-- ==== Sys2Proof/Machine/Strokes.lean ====
section
/-! DEFINITION. Stroke tables (R164 to R170), the commit and start of strokes (R168, R172 to R175), their elements (R166),
and the states of LUNs with their polls, time-outs and suspensions (R176 to R182). -/
namespace Sys2Proof.Machine
open Sys2Proof

/-! ### Stroke tables (R164, R165, R169) -/

/-- A stroke: its class, its flags and its elements. -/
structure Entry where
  cls   : Nat
  cont  : Bool
  slab  : Bool
  cache : Bool
  elems : List Word
  deriving DecidableEq, Repr

/-- Byte of the load window's stroke-table area (R88). -/
def State.tableByte (s : State) (i : Nat) : Nat := (Tab.getD (fun _ => (0 : Byte)) s.images (0x60000 + i)).toNat
/-- n bytes of the stroke-table area as a number. -/
def State.tableNat (s : State) (i n : Nat) : Nat := (List.range n).foldr (fun k a => s.tableByte (i + k) + 256 * a) 0
/-- The area holds a table: T_LEN is not 0 (R165). -/
def State.hasTable (s : State) : Bool := decide (fld (s.regAt Reg.MS_IMG_LEN) 31 21 ≠ 0)
/-- Entry i of the directory. -/
def State.dirEntry (s : State) (i : Nat) : Nat := s.tableNat (s.tableNat 8 4 + 8 * i) 8
/-- The stroke that a directory entry describes. -/
def State.dirStroke (s : State) (d : Nat) : Entry :=
  let body := s.tableNat 12 4
  { cls := d / 2 ^ 24 % 16, cont := decide (d / 2 ^ 28 % 2 = 1), slab := decide (d / 2 ^ 29 % 2 = 1), cache := decide (d / 2 ^ 30 % 2 = 1),
    elems := (List.range (d / 2 ^ 48 % 256)).map (fun k => BitVec.ofNat 32 (s.tableNat (body + 4 * (d / 2 ^ 32 % 65536 + k)) 4)) }

/-- Element CE, asserting. -/
def eCe : Word := 0x90000001#32
/-- Element CMD. -/
def eCmd (b : Nat) : Word := BitVec.ofNat 32 (0x10000000 + b)
/-- Element CMDP of word n, byte b. -/
def eCmdp (n b : Nat) : Word := BitVec.ofNat 32 (0x20000000 + n + 16 * b)
/-- Element ADDR of the column. -/
def eCol : Word := 0x30000000#32
/-- Element ADDR of the row. -/
def eRow : Word := 0x30000001#32
/-- Element ADDR of P5. -/
def eP5 : Word := 0x30000002#32
/-- Element ADDR of a literal byte. -/
def eLit (b : Nat) : Word := BitVec.ofNat 32 (0x30000003 + 256 * b)
/-- Element DOUT of P6 frames. -/
def eDout : Word := 0x40000000#32
/-- Element DOUT of n raw bytes. -/
def eRaw (n : Nat) : Word := BitVec.ofNat 32 (0x40000010 + 32 * n)
/-- Element DIN of P6 frames. -/
def eDin : Word := 0x50000000#32
/-- Element FEAT. -/
def eFeat : Word := 0x60000000#32
/-- Element WAIT of a named time, with or without REL. -/
def eWait (k : Nat) (rel : Bool) : Word := BitVec.ofNat 32 (0x70000000 + 65536 * k + if rel then 2 ^ 20 else 0)
/-- Element STAT. -/
def eStat : Word := 0x80000000#32
/-- Element END, not busy. -/
def eEnd : Word := 0#32
/-- Element END with a busy class. -/
def eBusy (cls : Nat) : Word := BitVec.ofNat 32 (1 + 2 * cls)
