/-- The cluster and handle that register A names: on the Scribe the cluster stands in [24:21], as in its events. -/
def handleOf (c : Nat) (a : Word) : Nat × Nat := (if c = 16 then fld a 24 21 else c, fld a 10 0)
/-- The MAWs of a command as MAWROW numbers them: both MAWs of a COPY, else one per plane. -/
def Cmd.rowMaw (x : Cmd) (k : Nat) : BitVec 64 :=
  if x.pkt.opcode = 4 then (if k = 0 then x.pkt.maw0 else if k = 1 then x.pkt.maw1 else 0) else x.pkt.maws.getD k 0
/-- A field of CMDRD (R159). The spec does not say what field 6 shows of a count of 0, the rest of the page: the header's value stands
(log entry 106). -/
def State.cmdField (s : State) (x : Cmd) (n : Nat) : Word :=
  match n with
  | 0 => BitVec.ofNat 32 x.pkt.opcode
  | 1 => x.pkt.maw0.setWidth 32
  | 2 => (x.pkt.maw0 >>> 32).setWidth 32
  | 3 => if x.pkt.opcode = 4 then x.pkt.maw1.setWidth 32 else 0
  | 4 => if x.pkt.opcode = 4 then (x.pkt.maw1 >>> 32).setWidth 32 else 0
  | 5 => x.pkt.mask.setWidth 32
  | 6 => BitVec.ofNat 32 x.pkt.fcount
  | 7 => x.pkt.flags
  | 8 => BitVec.ofNat 32 x.owner
  | 9 => x.field9
  | 10 => ((s.lane x.lane).lun (mawLd (if x.destPart then x.pkt.maw1 else x.pkt.maw0))).feat
  | _ => 0
/-- CMDRD (R159); a handle that holds no command reads zero. -/
def execQCmdrd (core : Fin 17) (s : State) : Out :=
  s.instr core 0x11 (fun t i =>
    let k := handleOf core.val i.a
    (t.result core.val i (match t.cmd? k.1 k.2 with | some x => t.cmdField x i.imm | none => 0)).nextPc core.val i)
/-- MAWROW (R117, R158). -/
def execQMawrow (core : Fin 17) (s : State) : Out :=
  s.instr core 0x12 (fun t i =>
    let k := handleOf core.val i.a
    let v : Nat := match t.cmd? k.1 k.2 with
      | some x =>
        let m := x.rowMaw (i.imm % 4)
        let q := t.geo (mawLane m)
        if i.imm / 4 % 2 = 1 then q.column m else q.row m
      | none => 0
    (t.result core.val i (BitVec.ofNat 32 v)).nextPc core.val i)
/-- The lane that register A names. -/
def laneOf (c : Nat) (a : Word) : Nat := if c = 16 then fld a 6 0 else 8 * c + fld a 2 0
/-- PSET (R168). -/
def execQPset (core : Fin 17) (s : State) : Out :=
  s.instr core 0x13 (fun t i =>
    (t.modLane (laneOf core.val i.a) (fun l => { l with params := Tab.setD (fun _ => 0) l.params (i.imm % 16) i.b })).nextPc core.val i)
/-- A stroke that the ROM program of FALLBACK never commits (R163): a cache operation, a suspension, or a setting of the read-level
feature. -/
def State.notOfRom (s : State) (g id : Nat) (p : List Word) : Bool :=
  match s.resolve g id with
  | some e => e.cache || decide (e.cls = 6 ∨ e.cls = 7 ∨ e.cls = 9 ∨ e.cls = 10) ||
      (decide (id = 0x007) && decide (fld (pw p 5) 7 0 = fld (s.regAt (lnA g Reg.LN_RL_FEAT)) 7 0))
  | none => false
/-- The commit that STRK makes for a core. The words of the ROM program are free; the strokes that R163 keeps from it are refused. -/
def State.strk (s : State) (c g id : Nat) (p : List Word) : State × Nat :=
  if (s.core c).state = .rom ∧ s.notOfRom g id p then (s, 2) else s.commit g id p false (decide (c = 16))
/-- The open parameter block of a lane. -/
def Lane.openParams (l : Lane) : List Word := (List.range 16).map (fun k => Tab.getD (fun _ => (0 : Word)) l.params k)
/-- STRK (R168). -/
def execQStrk (core : Fin 17) (s : State) : Out :=
  s.instr core 0x14 (fun t i =>
    let g := laneOf core.val i.a
    let r := t.strk core.val g (fld i.b 10 0) (t.lane g).openParams
    (r.1.result core.val i (BitVec.ofNat 32 r.2)).nextPc core.val i)
/-- The status codes of R205. -/
def statusCodes : List Nat :=
  [stOk, stWarn, stEcc, stNotErased, stOffFrontier, stBadBlock, stProgFail, stEraseFail, stSealed, stQuota, stPoison, stDeferred, stAborted,
   stTimeout, stHostErr, stWriteErr, stLate]
/-- The Scribe completes the read that waits for an overrun suspend, once its LUN has become ready (R181). -/
def State.overrunDone (s : State) (c h st : Nat) (x : Cmd) : State :=
  let ld := mawLd x.pkt.maw0
  let u := (s.lane x.lane).lun ld
  if u.overrun ∧ u.state ≠ .suspending ∧ (s.waitingRead x.lane ld).map (fun e => (e.1, e.2.1)) = some (c, h) then
    (s.modLun x.lane ld (fun v => { v with overrun := false })).finish c h st 0
  else s
/-- A core ends a command's Quill part with a status (R160), or the Scribe the read that waits for an overrun suspend (R181). A code
outside the table of R205 is no status, and ends nothing (log entry 115). -/
def State.quillDone (s : State) (c h st : Nat) (byScribe : Bool) : State :=
  match s.cmd? c h with
  | some x =>
    if ¬ statusCodes.contains st then s
    else if x.inService then (s.modCmd c h (fun y => { y with quill := some st, deferred := false })).tableSync x.lane
    else if byScribe ∧ x.stage = .pending then s.overrunDone c h st x
    else s
  | none => s
/-- DONE (R160). The status code is bits [7:0] of B, the width of STATUS, and the bits above do nothing, which is the model's choice (log
entry 134). -/
def execQDone (core : Fin 17) (s : State) : Out :=
  s.instr core 0x15 (fun t i =>
    let k := handleOf core.val i.a
    (t.quillDone k.1 k.2 (fld i.b 7 0) (decide (core.val = 16))).nextPc core.val i)
/-- A command is passed to the Scribe, or ends DEFERRED when the Scribe does not run (R160, R430). -/
def State.defer (s : State) (c h reason : Nat) : State :=
  match s.cmd? c h with
  | some x =>
    if ¬ x.inService then s
    else if s.scribeUp then
      (s.modCmd c h (fun y => { y with deferred := true })).toScribe x.lane 1 (h + 2 ^ 11 * reason)
    else s.endOrHold c h stDeferred 0
  | none => s
/-- DEFER (R160). -/
def execQDefer (core : Fin 17) (s : State) : Out :=
  s.instr core 0x16 (fun t i =>
    let k := handleOf core.val i.a
    (t.defer k.1 k.2 (i.imm % 256)).nextPc core.val i)
/-- The mask of a cluster's lanes that are present and trained. -/
def State.laneMask (s : State) (c : Nat) : Nat :=
  (List.range 8).foldl (fun a l => if s.laneUp (8 * c + l) then a + 2 ^ l else a) 0
/-- CSRR (R160): control registers without a value of their own read zero. -/
def execQCsrr (core : Fin 17) (s : State) : Out :=
  s.instr core 0x17 (fun t i =>
    let c := core.val
    let v : Word := match i.imm % 32 with
      | 0 => BitVec.ofNat 32 (if c = 16 then 0 else c)
      | 1 => t.time.setWidth 32
      | 2 => BitVec.ofNat 32 (if c = 16 then 0 else t.laneMask c)
      | 3 => BitVec.ofNat 32 t.glb.mode.code
      | 4 => BitVec.ofNat 32 (min 64 (t.core c).events.length)
      | _ => 0
    (t.result c i v).nextPc c i)
/-- Writes to KICK are ignored while a slot of PB point 9 with kind 13 is armed (R435). -/
def State.kickBlocked (s : State) : Bool :=
  (List.range 4).any (fun k => let w := s.regAt (0xFF00 + 8 * k); bit w 0 && fld w 12 8 == 9 && fld w 7 4 == 13)
/-- A control register written (R160, R428): the timers, the mailbox between Quill and Scribe (its cluster in [24:21] on
the Scribe), and KICK of the Scribe. The spec does not say how much of a MAILBOX word the Scribe gets: the model passes its low 16
bits, as many as its reply has (log entry 108). -/
def State.csrWrite (s : State) (c n : Nat) (v : Word) : State :=
  if 8 ≤ n ∧ n ≤ 11 then
    if v = 0 then s.modCore c (fun k => { k with timers := Tab.erase k.timers (n - 8) })
    else if v.toNat ≤ 65535 then s.modCore c (fun k => { k with timers := Tab.put k.timers (n - 8) (s.time.toNat + v.toNat * 100) })
    else s
  else if n = 12 then
    if c ≠ 16 then (if s.scribeUp then s.toScribe (8 * c) 6 (fld v 15 0) else s)
    else
      let q := fld v 24 21
      if s.quillUp q then s.postTo q (eventWord 6 0 (fld v 15 0)) else s
  else if n = 13 ∧ c = 16 ∧ ¬ s.kickBlocked then s.modCore 16 (fun k => { k with kick := s.time.toNat })
  else s
/-- CSRW (R160). -/
def execQCsrw (core : Fin 17) (s : State) : Out :=
  s.instr core 0x18 (fun t i => (t.csrWrite core.val (i.imm % 32) i.a).nextPc core.val i)
/-- Every core has executed READY. -/
def State.coresReady (s : State) : Bool := s.scribe.ready && s.clusterList.all (fun c => (s.cluster c).quill.ready)
/-- Every saved calibration record is invalid from the start of TRAIN (R153). -/
def State.dropSaved (s : State) : State := s.laneList.foldl (fun t g => t.modLane g (fun l => { l with saved := none })) s
/-- START completes, and TRAIN begins, once every core has executed READY (R85, R162). -/
def State.startEnd (s : State) : State :=
  if s.glb.phase = .start ∧ s.coresReady then
    (s.modGlb (fun g => { g with phase := .train, phaseAt := s.time.toNat, walked := false })).dropSaved
  else s
/-- READY (R162): the start is complete; a reload of the Scribe ends with SCRIBE_RELOAD (R432). -/
def execQReady (core : Fin 17) (s : State) : Out :=
  s.instr core 0x19 (fun t i =>
    let reload := core.val = 16 ∧ t.glb.mode ≠ .opening
    ((t.modCore core.val (fun k =>
      { k with ready := true, kick := if k.state = .starting then t.time.toNat else k.kick,
               state := if k.state = .starting ∧ ¬ reload then .running else k.state })).nextPc core.val i).startEnd)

━━━━━━━━

* **What the task requires**: Only the lines from the beginning of the entries through the line bearing "deriving DecidableEq, Repr" should be returned, each exactly as written.

* **Output for this exercise**:
-- ==== Sys2Proof/Machine/Strokes.lean ====
section
/-! DEFINITION. Stroke tables (R164 to R170), the commit and start of strokes (R168, R172 to R175), their elements (R166),
and the states of LUNs with their polls, time-outs and suspensions (R176 to R182). -/
namespace Sys2Proof.Machine
open Sys2Proof

/-! ### Stroke tables (R164, R165, R169) -/

/-- A stroke: its class, its flags and its elements. -/
structure Entry where
  cls   : Nat
  cont  : Bool
  slab  : Bool
  cache : Bool
  elems : List Word
  deriving DecidableEq, Repr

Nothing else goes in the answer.